*WHAT YOU WILL DO*. Starting with the first line and ending with the one that holds "else match dead with", retype the entries exactly.

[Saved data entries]

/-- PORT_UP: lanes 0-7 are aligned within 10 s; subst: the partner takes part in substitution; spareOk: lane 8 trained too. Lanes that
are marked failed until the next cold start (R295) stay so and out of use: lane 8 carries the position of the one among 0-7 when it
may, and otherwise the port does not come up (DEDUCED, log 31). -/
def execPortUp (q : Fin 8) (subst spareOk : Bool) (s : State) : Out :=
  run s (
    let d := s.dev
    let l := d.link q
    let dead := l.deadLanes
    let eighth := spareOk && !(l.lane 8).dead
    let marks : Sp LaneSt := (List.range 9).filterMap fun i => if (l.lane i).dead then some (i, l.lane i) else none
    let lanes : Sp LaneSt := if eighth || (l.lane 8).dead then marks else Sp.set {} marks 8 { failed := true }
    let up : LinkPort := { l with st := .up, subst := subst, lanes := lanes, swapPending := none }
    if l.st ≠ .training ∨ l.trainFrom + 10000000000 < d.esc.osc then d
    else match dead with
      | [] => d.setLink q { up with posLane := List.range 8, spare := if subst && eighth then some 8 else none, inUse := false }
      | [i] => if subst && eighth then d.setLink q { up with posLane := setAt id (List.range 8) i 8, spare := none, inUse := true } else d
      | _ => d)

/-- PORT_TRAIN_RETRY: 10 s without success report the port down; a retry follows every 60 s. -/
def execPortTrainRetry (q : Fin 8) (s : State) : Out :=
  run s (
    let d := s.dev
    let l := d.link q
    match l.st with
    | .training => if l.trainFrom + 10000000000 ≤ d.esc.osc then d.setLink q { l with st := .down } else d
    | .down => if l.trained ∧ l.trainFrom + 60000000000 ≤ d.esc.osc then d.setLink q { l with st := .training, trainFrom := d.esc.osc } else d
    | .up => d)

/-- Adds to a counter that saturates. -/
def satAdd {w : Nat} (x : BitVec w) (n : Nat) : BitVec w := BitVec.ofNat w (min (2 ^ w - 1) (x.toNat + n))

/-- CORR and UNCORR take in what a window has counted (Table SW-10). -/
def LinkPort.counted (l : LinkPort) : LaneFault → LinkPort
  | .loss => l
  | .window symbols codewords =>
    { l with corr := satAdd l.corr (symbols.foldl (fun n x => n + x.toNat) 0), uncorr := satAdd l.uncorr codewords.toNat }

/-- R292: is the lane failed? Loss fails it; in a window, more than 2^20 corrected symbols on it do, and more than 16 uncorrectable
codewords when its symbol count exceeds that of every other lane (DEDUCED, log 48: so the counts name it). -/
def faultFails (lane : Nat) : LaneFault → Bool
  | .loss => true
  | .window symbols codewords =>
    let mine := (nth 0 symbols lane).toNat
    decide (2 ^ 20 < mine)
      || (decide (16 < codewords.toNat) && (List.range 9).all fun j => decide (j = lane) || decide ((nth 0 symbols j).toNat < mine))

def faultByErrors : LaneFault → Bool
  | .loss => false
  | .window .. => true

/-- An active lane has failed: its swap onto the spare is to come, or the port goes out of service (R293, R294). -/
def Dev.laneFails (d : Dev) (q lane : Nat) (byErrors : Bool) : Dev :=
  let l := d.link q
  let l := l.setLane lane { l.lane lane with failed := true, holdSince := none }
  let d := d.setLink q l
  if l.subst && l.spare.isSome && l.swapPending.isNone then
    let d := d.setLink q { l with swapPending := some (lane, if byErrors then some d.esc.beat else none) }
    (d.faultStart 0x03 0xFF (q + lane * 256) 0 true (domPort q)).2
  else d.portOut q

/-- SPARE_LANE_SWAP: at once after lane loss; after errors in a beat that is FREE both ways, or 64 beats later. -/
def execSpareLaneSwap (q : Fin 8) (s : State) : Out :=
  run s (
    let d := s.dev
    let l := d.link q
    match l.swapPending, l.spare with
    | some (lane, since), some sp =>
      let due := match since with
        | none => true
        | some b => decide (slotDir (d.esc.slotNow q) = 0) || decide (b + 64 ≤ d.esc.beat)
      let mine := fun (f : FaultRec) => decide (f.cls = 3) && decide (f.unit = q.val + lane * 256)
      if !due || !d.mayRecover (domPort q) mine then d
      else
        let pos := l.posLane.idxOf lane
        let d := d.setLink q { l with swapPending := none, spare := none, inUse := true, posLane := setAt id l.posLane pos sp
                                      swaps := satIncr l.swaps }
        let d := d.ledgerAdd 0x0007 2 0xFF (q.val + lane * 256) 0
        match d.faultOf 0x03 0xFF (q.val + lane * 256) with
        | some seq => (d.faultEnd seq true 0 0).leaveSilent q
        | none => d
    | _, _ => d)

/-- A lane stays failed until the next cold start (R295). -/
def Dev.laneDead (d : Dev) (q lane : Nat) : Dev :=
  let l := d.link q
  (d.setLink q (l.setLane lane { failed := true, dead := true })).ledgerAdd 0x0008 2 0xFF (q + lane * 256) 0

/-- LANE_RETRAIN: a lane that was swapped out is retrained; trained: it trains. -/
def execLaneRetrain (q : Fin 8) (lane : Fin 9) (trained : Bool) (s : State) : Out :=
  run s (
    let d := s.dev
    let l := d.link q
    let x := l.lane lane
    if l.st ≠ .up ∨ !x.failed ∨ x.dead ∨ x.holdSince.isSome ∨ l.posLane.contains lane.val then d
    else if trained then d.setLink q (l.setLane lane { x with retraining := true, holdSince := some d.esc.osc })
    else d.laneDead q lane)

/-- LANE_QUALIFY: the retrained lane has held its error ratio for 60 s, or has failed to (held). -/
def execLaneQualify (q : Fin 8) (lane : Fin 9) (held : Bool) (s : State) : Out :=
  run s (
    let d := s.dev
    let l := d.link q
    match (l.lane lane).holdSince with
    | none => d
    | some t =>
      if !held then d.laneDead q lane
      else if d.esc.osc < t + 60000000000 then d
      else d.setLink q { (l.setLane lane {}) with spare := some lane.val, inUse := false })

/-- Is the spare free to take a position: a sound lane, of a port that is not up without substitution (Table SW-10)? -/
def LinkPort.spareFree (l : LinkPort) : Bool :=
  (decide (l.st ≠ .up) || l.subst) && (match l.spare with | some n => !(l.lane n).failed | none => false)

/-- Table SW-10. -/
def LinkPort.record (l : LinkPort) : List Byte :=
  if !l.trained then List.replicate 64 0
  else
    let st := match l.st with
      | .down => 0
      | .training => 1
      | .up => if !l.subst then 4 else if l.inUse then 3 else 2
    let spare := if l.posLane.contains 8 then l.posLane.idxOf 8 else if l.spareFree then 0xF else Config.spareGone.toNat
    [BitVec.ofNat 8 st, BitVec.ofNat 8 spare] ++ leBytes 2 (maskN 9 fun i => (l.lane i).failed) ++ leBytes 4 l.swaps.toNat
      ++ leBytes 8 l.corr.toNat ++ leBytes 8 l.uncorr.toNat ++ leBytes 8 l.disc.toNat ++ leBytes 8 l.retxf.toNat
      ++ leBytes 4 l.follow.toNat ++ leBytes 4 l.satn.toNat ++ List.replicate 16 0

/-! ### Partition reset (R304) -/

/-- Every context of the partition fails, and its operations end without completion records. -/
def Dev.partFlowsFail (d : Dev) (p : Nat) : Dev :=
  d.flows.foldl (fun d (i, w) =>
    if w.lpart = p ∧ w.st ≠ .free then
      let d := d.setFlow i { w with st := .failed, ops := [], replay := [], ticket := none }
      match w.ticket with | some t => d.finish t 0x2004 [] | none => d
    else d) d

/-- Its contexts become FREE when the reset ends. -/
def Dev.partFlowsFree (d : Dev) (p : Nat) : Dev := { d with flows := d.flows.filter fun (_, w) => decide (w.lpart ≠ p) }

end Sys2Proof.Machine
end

*COMPLETED EXERCISE*.
/-- PORT_UP: lanes 0-7 are aligned within 10 s; subst: the partner takes part in substitution; spareOk: lane 8 trained too. Lanes that
are marked failed until the next cold start (R295) stay so and out of use: lane 8 carries the position of the one among 0-7 when it
may, and otherwise the port does not come up (DEDUCED, log 31). -/
def execPortUp (q : Fin 8) (subst spareOk : Bool) (s : State) : Out :=
  run s (
    let d := s.dev
    let l := d.link q
    let dead := l.deadLanes
    let eighth := spareOk && !(l.lane 8).dead
    let marks : Sp LaneSt := (List.range 9).filterMap fun i => if (l.lane i).dead then some (i, l.lane i) else none
    let lanes : Sp LaneSt := if eighth || (l.lane 8).dead then marks else Sp.set {} marks 8 { failed := true }
    let up : LinkPort := { l with st := .up, subst := subst, lanes := lanes, swapPending := none }
    if l.st ≠ .training ∨ l.trainFrom + 10000000000 < d.esc.osc then d
    else match dead with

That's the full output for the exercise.